EXERCISE DESCRIPTION:
Extract, without alteration, each line from the start of the listing to the line bearing "by bit from".

☆ ☆ ☆ ☆ ☆

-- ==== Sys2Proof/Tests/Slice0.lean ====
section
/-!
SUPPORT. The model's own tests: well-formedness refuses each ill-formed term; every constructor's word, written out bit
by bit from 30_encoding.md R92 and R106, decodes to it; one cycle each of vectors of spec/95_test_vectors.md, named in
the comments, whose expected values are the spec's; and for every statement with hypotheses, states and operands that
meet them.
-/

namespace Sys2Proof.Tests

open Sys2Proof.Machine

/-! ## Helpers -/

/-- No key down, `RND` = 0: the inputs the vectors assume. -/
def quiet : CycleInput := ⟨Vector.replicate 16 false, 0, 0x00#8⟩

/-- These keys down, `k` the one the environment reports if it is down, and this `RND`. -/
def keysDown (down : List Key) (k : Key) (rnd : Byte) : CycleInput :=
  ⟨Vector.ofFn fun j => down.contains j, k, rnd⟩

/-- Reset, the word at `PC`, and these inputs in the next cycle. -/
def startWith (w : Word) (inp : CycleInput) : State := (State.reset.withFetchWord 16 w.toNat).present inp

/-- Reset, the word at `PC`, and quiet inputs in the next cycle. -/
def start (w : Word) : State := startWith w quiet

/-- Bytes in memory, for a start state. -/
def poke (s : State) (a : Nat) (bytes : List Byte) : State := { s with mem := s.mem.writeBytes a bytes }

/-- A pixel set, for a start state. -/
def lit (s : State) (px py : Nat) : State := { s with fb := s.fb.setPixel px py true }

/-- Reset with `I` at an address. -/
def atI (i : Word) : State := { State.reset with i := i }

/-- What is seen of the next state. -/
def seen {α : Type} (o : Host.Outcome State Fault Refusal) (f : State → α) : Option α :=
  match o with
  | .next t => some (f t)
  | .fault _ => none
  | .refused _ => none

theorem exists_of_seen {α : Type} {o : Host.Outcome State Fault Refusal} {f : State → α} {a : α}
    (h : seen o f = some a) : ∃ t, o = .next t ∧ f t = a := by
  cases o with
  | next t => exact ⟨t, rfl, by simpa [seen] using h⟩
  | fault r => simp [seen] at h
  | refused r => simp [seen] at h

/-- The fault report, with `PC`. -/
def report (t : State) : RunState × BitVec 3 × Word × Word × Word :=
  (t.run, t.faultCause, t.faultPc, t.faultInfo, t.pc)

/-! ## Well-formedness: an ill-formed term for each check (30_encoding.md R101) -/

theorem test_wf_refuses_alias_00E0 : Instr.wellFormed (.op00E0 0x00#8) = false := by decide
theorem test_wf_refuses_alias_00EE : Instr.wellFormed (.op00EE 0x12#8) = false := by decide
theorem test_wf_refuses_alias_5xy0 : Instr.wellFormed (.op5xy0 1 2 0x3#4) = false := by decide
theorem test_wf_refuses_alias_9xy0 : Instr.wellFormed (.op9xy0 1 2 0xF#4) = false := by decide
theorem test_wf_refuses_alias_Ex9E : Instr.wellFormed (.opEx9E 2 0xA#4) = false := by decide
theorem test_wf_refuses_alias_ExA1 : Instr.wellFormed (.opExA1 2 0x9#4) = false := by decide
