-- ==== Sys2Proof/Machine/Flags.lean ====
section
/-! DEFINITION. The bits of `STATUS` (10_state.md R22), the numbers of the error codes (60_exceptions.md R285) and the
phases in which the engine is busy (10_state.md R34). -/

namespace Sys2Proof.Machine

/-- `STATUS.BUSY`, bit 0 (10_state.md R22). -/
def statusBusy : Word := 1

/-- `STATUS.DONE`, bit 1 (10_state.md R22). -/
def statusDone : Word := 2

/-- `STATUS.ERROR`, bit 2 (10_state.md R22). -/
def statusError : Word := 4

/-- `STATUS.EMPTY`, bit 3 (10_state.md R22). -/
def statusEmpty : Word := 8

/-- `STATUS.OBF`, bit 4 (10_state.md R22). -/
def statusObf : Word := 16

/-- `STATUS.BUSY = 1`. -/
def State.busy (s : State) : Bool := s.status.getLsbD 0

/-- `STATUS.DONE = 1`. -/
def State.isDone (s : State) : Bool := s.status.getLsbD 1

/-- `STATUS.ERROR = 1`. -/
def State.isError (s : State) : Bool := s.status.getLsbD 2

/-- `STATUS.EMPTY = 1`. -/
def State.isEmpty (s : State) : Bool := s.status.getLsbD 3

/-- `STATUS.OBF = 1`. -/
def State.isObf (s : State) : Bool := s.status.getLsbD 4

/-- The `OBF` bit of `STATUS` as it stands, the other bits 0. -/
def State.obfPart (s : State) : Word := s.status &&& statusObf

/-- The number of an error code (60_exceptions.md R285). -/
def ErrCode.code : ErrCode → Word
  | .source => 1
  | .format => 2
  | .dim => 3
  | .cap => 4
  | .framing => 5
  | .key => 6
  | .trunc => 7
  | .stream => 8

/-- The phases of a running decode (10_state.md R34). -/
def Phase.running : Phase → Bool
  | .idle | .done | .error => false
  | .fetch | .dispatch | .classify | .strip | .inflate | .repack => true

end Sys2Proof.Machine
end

☆ ☆ ☆ ☆ ☆

YOUR RESPONSE:
-- ==== Sys2Proof/Tests/Slice0.lean ====
section
/-!
SUPPORT. The model's own tests: well-formedness refuses each ill-formed term; every constructor's word, written out bit
by bit from 30_encoding.md R92 and R106, decodes to it; one cycle each of vectors of spec/95_test_vectors.md, named in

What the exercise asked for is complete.